• GIVEN RECORDS
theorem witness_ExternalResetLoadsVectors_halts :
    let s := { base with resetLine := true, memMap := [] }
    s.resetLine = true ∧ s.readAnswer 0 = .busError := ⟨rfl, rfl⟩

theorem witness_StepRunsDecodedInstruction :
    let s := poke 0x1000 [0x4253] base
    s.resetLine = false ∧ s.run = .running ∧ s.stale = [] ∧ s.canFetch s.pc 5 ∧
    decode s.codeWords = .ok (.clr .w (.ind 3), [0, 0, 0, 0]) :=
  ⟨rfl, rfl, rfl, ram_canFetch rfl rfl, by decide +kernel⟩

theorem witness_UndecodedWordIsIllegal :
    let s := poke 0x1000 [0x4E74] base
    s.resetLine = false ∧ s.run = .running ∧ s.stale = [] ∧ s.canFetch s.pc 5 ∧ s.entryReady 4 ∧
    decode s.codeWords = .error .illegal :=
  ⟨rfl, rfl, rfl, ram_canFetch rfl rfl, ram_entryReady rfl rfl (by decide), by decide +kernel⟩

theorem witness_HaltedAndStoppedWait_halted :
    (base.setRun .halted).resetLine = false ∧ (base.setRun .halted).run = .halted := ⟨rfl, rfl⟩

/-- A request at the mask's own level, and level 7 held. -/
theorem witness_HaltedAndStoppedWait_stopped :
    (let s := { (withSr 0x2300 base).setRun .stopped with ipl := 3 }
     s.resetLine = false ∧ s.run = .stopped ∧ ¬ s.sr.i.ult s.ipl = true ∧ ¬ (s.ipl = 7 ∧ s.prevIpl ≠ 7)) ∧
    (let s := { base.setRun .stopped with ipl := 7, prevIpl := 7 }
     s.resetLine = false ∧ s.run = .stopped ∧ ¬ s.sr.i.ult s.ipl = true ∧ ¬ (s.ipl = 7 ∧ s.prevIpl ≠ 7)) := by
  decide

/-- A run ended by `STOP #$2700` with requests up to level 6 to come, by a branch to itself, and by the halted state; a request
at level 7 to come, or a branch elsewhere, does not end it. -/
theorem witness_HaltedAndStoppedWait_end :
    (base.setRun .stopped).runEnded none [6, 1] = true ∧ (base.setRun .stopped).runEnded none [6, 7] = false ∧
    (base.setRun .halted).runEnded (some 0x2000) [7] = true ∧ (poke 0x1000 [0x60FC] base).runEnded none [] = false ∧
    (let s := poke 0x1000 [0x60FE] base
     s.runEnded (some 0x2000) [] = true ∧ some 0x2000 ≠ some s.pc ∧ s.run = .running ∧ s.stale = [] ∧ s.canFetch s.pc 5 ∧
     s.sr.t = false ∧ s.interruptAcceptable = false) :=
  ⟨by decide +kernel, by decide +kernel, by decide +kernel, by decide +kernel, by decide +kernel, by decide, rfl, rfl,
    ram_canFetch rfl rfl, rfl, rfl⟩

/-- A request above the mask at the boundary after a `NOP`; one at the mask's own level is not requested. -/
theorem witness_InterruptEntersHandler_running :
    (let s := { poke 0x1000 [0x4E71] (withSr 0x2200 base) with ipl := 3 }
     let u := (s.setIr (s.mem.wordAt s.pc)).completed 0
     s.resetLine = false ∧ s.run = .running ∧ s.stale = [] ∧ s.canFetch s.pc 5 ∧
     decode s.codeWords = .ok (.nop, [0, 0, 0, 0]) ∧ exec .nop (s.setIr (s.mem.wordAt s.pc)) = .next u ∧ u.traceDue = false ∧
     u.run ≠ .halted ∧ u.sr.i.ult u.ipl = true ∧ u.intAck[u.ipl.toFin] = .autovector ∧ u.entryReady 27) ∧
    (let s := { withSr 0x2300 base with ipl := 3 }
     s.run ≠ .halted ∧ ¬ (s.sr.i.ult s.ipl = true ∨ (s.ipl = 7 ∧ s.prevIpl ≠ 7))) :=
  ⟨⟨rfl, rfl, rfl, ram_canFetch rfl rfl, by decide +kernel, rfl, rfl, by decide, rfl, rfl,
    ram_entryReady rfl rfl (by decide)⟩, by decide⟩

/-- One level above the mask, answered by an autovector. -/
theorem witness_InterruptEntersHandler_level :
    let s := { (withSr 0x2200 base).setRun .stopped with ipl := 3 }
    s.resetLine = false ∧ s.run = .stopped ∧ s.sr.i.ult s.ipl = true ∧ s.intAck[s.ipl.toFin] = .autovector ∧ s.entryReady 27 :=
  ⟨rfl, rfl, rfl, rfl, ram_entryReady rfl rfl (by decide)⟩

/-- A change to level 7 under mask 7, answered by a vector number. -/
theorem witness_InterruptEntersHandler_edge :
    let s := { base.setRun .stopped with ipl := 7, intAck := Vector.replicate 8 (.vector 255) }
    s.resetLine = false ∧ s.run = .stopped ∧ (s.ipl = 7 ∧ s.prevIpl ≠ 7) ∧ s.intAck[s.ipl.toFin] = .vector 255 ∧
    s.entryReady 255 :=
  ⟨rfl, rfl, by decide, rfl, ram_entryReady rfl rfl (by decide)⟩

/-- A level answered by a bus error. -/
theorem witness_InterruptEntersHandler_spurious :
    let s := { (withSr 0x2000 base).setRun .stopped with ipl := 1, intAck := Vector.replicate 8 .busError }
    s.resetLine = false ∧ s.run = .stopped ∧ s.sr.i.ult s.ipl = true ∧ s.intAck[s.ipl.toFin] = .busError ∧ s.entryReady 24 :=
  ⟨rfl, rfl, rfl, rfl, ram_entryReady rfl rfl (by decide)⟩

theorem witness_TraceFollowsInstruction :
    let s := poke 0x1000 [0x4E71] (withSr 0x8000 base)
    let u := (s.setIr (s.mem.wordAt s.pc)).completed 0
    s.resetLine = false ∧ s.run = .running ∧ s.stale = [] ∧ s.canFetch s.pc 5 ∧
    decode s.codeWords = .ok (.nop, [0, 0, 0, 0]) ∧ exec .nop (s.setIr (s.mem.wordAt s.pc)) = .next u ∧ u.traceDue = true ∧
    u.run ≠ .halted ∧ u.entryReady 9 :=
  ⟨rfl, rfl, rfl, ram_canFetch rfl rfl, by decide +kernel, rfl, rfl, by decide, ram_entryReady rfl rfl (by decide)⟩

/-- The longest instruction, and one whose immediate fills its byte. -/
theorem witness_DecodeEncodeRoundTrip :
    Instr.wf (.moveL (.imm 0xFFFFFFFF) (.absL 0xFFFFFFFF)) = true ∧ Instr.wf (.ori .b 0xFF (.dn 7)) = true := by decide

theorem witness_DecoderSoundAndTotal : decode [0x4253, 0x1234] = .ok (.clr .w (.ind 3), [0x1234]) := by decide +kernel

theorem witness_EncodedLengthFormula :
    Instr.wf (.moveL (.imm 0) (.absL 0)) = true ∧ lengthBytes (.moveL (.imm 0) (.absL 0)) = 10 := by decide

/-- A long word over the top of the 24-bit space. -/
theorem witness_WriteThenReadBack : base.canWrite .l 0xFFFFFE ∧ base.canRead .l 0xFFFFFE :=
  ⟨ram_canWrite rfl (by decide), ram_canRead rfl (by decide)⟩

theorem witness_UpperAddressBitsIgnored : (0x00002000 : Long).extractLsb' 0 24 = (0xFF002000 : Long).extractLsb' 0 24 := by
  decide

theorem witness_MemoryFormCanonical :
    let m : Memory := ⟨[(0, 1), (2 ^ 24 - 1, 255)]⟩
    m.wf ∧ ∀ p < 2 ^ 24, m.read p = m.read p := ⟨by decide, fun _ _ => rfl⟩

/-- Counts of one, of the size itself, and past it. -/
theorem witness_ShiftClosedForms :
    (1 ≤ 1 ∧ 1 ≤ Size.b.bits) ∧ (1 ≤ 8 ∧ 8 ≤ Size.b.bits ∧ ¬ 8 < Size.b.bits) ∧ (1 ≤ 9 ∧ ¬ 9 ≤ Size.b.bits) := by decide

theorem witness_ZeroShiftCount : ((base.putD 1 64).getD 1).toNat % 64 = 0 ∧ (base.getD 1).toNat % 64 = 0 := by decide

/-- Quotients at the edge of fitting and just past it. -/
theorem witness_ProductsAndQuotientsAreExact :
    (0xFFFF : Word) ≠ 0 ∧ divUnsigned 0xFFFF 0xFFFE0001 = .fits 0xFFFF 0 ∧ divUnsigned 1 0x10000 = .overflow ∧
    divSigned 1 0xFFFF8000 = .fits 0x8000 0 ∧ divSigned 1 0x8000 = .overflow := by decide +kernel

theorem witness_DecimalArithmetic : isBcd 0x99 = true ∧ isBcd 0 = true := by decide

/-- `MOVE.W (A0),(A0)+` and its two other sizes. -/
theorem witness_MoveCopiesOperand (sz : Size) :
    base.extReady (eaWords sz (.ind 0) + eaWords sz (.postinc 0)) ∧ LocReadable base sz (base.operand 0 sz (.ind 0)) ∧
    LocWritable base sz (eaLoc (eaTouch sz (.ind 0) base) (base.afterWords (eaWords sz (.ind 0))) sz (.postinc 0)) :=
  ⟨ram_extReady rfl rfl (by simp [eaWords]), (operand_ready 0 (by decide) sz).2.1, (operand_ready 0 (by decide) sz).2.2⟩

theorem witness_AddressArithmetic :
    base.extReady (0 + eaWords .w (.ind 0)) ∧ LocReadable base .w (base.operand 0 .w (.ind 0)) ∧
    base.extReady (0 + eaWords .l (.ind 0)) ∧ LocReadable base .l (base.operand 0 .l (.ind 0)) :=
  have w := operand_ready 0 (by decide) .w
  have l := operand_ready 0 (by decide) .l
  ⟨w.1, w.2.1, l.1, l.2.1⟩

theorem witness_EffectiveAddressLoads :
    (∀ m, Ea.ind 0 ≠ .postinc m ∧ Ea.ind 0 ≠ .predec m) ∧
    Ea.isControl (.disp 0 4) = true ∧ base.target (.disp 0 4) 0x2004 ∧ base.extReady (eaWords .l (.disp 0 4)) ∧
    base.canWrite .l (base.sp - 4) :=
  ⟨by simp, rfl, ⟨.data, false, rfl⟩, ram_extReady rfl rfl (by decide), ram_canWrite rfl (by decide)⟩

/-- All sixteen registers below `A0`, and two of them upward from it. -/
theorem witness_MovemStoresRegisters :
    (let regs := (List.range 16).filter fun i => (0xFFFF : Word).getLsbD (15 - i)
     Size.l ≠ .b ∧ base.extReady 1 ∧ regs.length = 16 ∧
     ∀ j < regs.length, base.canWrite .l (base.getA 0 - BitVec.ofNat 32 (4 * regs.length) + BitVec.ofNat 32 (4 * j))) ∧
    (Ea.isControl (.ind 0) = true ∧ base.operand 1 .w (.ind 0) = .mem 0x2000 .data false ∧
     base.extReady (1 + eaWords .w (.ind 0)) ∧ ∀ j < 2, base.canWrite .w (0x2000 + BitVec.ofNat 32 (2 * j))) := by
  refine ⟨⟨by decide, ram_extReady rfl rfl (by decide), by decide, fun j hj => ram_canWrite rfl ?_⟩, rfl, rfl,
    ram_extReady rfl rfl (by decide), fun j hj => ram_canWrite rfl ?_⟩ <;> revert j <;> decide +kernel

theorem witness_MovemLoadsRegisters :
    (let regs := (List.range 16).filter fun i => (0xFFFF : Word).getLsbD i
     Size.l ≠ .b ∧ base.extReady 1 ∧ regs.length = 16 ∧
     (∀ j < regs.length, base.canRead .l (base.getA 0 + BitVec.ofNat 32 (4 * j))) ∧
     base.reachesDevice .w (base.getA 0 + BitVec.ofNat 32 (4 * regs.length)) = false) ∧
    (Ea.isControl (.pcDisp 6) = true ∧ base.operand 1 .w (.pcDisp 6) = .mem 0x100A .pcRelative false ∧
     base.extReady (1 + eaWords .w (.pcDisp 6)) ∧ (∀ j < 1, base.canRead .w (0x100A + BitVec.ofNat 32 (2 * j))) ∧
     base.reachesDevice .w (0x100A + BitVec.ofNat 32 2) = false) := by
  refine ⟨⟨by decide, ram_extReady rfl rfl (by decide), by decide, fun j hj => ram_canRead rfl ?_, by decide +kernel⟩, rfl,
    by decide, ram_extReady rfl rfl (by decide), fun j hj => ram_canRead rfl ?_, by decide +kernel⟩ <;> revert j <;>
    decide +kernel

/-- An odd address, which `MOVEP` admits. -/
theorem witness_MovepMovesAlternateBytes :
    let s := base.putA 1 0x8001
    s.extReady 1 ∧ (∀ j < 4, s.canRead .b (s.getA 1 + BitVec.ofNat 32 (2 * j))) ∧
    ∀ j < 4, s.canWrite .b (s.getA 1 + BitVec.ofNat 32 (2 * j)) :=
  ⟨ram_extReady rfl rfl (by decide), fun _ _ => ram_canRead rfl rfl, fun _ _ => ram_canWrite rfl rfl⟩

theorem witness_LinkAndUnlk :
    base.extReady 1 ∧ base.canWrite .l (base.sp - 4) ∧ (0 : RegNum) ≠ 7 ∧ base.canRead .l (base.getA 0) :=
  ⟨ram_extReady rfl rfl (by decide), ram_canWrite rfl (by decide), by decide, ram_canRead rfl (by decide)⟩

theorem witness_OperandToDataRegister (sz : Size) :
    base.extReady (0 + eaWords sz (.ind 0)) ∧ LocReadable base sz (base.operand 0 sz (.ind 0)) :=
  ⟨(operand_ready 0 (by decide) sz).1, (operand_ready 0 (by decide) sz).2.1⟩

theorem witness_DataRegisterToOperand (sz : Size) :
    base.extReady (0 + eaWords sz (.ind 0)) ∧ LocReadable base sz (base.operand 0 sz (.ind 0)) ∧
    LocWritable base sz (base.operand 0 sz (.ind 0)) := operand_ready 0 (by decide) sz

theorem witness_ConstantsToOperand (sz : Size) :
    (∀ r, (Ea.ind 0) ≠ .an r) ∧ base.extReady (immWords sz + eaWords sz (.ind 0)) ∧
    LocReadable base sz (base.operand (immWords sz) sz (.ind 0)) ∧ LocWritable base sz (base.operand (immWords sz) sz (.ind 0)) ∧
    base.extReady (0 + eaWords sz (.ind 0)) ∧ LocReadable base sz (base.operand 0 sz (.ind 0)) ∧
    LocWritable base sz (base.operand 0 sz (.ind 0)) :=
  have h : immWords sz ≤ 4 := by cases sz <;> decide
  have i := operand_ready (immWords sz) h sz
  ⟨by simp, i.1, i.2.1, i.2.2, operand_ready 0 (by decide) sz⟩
...
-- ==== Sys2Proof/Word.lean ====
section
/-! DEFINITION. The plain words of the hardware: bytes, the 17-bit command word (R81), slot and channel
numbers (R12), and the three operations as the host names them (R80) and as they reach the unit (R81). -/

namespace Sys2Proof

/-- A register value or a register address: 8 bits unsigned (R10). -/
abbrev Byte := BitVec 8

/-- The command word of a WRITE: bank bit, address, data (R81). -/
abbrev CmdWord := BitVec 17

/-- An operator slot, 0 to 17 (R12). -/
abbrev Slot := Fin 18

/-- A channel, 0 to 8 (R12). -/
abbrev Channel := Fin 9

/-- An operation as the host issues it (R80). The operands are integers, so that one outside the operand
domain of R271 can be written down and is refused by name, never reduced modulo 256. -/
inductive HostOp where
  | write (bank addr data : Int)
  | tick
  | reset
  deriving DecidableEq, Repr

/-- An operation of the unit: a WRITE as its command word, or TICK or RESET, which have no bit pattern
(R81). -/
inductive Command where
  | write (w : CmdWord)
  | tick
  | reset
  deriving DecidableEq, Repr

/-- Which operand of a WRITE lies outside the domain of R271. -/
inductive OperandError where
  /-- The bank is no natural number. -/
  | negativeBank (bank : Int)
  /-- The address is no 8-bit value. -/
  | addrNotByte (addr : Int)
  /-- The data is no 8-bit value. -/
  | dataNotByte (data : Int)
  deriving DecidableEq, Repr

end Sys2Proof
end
...
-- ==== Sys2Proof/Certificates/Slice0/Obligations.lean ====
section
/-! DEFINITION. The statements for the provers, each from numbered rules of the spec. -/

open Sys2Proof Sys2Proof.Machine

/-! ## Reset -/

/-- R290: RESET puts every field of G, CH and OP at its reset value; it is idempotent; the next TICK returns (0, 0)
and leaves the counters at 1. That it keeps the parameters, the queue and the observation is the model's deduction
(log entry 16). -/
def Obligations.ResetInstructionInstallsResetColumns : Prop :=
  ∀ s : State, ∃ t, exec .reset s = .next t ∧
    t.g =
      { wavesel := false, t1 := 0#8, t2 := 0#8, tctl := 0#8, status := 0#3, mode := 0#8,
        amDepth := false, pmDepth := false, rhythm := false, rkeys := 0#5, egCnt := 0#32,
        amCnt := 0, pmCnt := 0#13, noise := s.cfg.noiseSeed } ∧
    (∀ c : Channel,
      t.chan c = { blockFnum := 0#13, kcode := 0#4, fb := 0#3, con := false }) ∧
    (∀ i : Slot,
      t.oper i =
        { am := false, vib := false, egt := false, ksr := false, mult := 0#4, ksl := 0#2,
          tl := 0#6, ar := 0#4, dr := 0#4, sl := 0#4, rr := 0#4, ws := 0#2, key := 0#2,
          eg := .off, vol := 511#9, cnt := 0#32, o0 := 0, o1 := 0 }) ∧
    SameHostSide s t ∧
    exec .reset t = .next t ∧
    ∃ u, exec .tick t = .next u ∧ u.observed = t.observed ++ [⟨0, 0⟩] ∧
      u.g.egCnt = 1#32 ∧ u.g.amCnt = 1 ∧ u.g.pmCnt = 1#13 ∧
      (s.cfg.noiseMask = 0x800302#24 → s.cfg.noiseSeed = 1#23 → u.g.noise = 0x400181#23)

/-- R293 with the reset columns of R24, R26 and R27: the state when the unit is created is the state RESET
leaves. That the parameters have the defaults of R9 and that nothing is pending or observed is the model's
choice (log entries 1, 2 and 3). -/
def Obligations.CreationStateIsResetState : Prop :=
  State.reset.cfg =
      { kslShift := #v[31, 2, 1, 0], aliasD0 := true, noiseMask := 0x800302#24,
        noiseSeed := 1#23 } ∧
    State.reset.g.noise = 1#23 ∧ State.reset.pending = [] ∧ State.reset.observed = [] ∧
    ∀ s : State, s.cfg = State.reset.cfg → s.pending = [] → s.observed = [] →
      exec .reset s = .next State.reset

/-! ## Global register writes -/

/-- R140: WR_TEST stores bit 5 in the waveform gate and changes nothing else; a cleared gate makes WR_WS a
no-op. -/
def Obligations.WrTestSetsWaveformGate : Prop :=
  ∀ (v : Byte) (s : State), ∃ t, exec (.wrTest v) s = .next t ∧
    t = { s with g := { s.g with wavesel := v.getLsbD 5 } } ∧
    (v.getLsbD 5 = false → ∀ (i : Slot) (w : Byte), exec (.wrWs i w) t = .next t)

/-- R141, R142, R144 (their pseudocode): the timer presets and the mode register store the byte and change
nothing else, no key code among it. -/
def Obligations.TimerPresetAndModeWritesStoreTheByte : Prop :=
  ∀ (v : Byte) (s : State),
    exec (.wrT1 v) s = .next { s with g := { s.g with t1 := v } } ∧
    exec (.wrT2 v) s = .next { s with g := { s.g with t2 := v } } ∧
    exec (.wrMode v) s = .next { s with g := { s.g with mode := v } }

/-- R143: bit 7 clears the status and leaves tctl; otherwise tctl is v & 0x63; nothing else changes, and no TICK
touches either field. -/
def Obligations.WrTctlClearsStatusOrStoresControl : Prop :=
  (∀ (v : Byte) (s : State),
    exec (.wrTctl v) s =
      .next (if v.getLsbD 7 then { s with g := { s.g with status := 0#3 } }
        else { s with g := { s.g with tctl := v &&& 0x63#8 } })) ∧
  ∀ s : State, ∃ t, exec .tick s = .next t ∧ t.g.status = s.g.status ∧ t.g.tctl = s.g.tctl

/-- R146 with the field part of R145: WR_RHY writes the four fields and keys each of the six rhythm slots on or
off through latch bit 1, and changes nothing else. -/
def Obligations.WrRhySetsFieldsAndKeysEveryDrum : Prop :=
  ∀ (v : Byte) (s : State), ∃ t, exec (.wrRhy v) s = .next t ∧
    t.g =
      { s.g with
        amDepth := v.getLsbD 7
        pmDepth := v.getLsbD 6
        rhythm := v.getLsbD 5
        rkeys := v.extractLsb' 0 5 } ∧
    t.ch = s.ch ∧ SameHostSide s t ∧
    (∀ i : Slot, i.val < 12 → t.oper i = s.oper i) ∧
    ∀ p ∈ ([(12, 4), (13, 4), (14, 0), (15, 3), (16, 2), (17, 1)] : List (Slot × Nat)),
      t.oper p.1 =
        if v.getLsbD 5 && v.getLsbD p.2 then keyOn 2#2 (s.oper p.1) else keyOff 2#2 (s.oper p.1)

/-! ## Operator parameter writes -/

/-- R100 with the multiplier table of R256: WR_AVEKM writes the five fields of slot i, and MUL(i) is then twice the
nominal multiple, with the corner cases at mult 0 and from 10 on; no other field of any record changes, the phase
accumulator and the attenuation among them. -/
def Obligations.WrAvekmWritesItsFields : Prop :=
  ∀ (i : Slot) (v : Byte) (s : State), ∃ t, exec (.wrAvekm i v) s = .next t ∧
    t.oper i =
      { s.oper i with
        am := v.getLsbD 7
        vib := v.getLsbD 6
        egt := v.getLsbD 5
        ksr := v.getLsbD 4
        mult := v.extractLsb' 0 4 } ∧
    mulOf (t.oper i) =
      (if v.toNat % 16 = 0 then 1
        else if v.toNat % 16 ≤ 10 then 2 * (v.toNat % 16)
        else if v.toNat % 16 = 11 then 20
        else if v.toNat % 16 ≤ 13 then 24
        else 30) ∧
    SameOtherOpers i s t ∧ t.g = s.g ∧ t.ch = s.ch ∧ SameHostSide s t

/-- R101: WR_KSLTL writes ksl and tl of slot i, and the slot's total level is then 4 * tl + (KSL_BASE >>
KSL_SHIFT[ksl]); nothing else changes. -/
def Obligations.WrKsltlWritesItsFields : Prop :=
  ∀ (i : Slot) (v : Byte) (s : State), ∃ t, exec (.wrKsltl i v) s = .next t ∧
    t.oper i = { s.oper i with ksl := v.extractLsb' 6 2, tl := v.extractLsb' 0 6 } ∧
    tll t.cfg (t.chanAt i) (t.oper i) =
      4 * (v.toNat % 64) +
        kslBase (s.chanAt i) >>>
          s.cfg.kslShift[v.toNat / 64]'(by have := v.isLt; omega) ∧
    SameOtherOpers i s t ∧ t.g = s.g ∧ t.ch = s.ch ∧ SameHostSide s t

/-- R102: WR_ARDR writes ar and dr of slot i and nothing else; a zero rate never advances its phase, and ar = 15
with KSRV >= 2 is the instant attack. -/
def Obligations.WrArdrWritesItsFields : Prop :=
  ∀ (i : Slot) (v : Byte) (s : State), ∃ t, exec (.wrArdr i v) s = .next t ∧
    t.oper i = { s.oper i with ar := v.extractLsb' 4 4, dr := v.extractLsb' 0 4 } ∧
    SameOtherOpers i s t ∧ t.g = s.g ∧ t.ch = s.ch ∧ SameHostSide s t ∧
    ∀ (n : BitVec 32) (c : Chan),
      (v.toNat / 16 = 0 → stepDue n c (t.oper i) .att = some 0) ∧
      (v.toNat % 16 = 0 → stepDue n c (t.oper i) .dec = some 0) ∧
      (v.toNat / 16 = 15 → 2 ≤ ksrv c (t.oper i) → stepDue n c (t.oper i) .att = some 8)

• ACTION ITEM
Retype exactly the lines of the data above that fall between the line with "s.extReady 1 ∧" and the line with "theorem witness_ConstantsToOperand (sz", inclusive, and add nothing.

• EXERCISE OUTPUT
    s.extReady 1 ∧ (∀ j < 4, s.canRead .b (s.getA 1 + BitVec.ofNat 32 (2 * j))) ∧
    ∀ j < 4, s.canWrite .b (s.getA 1 + BitVec.ofNat 32 (2 * j)) :=
  ⟨ram_extReady rfl rfl (by decide), fun _ _ => ram_canRead rfl rfl, fun _ _ => ram_canWrite rfl rfl⟩

theorem witness_LinkAndUnlk :
    base.extReady 1 ∧ base.canWrite .l (base.sp - 4) ∧ (0 : RegNum) ≠ 7 ∧ base.canRead .l (base.getA 0) :=
  ⟨ram_extReady rfl rfl (by decide), ram_canWrite rfl (by decide), by decide, ram_canRead rfl (by decide)⟩

theorem witness_OperandToDataRegister (sz : Size) :
    base.extReady (0 + eaWords sz (.ind 0)) ∧ LocReadable base sz (base.operand 0 sz (.ind 0)) :=
  ⟨(operand_ready 0 (by decide) sz).1, (operand_ready 0 (by decide) sz).2.1⟩

theorem witness_DataRegisterToOperand (sz : Size) :
    base.extReady (0 + eaWords sz (.ind 0)) ∧ LocReadable base sz (base.operand 0 sz (.ind 0)) ∧
    LocWritable base sz (base.operand 0 sz (.ind 0)) := operand_ready 0 (by decide) sz

theorem witness_ConstantsToOperand (sz : Size) :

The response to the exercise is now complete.